═══ EXTRACTED RECORDS

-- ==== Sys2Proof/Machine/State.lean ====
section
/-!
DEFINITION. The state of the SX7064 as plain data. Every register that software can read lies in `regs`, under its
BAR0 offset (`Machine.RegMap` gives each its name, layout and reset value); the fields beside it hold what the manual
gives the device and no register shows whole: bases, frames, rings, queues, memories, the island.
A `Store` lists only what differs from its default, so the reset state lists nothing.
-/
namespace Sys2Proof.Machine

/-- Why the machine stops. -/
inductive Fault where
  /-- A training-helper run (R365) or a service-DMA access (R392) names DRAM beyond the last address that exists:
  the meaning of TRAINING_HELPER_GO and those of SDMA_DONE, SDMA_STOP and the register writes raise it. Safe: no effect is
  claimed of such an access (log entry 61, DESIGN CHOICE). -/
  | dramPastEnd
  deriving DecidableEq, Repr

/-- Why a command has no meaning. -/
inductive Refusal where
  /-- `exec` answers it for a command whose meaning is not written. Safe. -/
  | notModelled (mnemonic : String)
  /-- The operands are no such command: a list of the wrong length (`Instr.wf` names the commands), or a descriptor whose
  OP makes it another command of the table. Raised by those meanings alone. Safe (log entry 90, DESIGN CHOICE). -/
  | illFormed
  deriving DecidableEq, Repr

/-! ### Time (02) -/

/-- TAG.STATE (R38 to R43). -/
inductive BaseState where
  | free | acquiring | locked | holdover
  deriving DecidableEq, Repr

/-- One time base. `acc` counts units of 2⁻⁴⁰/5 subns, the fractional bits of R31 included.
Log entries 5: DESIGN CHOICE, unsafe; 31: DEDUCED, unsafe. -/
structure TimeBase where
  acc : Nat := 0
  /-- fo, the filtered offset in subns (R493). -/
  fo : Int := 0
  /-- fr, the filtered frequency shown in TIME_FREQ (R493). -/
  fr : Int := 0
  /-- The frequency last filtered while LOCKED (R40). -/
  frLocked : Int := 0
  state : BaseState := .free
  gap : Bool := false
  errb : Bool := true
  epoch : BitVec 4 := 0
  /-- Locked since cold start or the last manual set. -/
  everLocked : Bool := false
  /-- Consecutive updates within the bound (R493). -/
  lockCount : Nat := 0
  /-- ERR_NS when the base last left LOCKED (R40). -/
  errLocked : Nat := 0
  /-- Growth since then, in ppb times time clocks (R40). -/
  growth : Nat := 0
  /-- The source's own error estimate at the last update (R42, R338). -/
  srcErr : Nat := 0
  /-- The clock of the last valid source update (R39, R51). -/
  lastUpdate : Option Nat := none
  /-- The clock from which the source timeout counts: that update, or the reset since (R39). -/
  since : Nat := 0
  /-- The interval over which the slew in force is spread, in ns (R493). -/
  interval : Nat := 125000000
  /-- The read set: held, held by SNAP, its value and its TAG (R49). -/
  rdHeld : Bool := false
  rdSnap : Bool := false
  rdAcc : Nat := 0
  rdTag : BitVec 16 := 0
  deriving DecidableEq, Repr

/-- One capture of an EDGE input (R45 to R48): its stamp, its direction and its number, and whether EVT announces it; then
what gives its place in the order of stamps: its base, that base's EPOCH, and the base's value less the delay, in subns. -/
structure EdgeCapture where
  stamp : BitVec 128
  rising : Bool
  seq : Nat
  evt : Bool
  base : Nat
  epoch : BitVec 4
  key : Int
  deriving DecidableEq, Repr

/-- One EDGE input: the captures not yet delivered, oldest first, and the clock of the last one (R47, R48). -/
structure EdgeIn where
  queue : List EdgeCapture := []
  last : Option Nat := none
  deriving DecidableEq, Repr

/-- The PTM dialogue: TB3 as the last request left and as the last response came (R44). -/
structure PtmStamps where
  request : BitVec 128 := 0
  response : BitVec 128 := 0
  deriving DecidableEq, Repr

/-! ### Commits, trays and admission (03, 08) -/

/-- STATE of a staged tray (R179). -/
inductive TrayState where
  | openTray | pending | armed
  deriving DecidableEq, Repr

══════

#### YOUR OBJECTIVE
Look above for the line holding "to R43). -/" and the line holding "fr : Int := 0", then output exactly those two lines and every line between them, nothing more.

#### SOLUTION TO THIS PROBLEM
/-- TAG.STATE (R38 to R43). -/
inductive BaseState where
  | free | acquiring | locked | holdover
  deriving DecidableEq, Repr

/-- One time base. `acc` counts units of 2⁻⁴⁰/5 subns, the fractional bits of R31 included.
Log entries 5: DESIGN CHOICE, unsafe; 31: DEDUCED, unsafe. -/
structure TimeBase where
  acc : Nat := 0
  /-- fo, the filtered offset in subns (R493). -/
  fo : Int := 0
  /-- fr, the filtered frequency shown in TIME_FREQ (R493). -/
  fr : Int := 0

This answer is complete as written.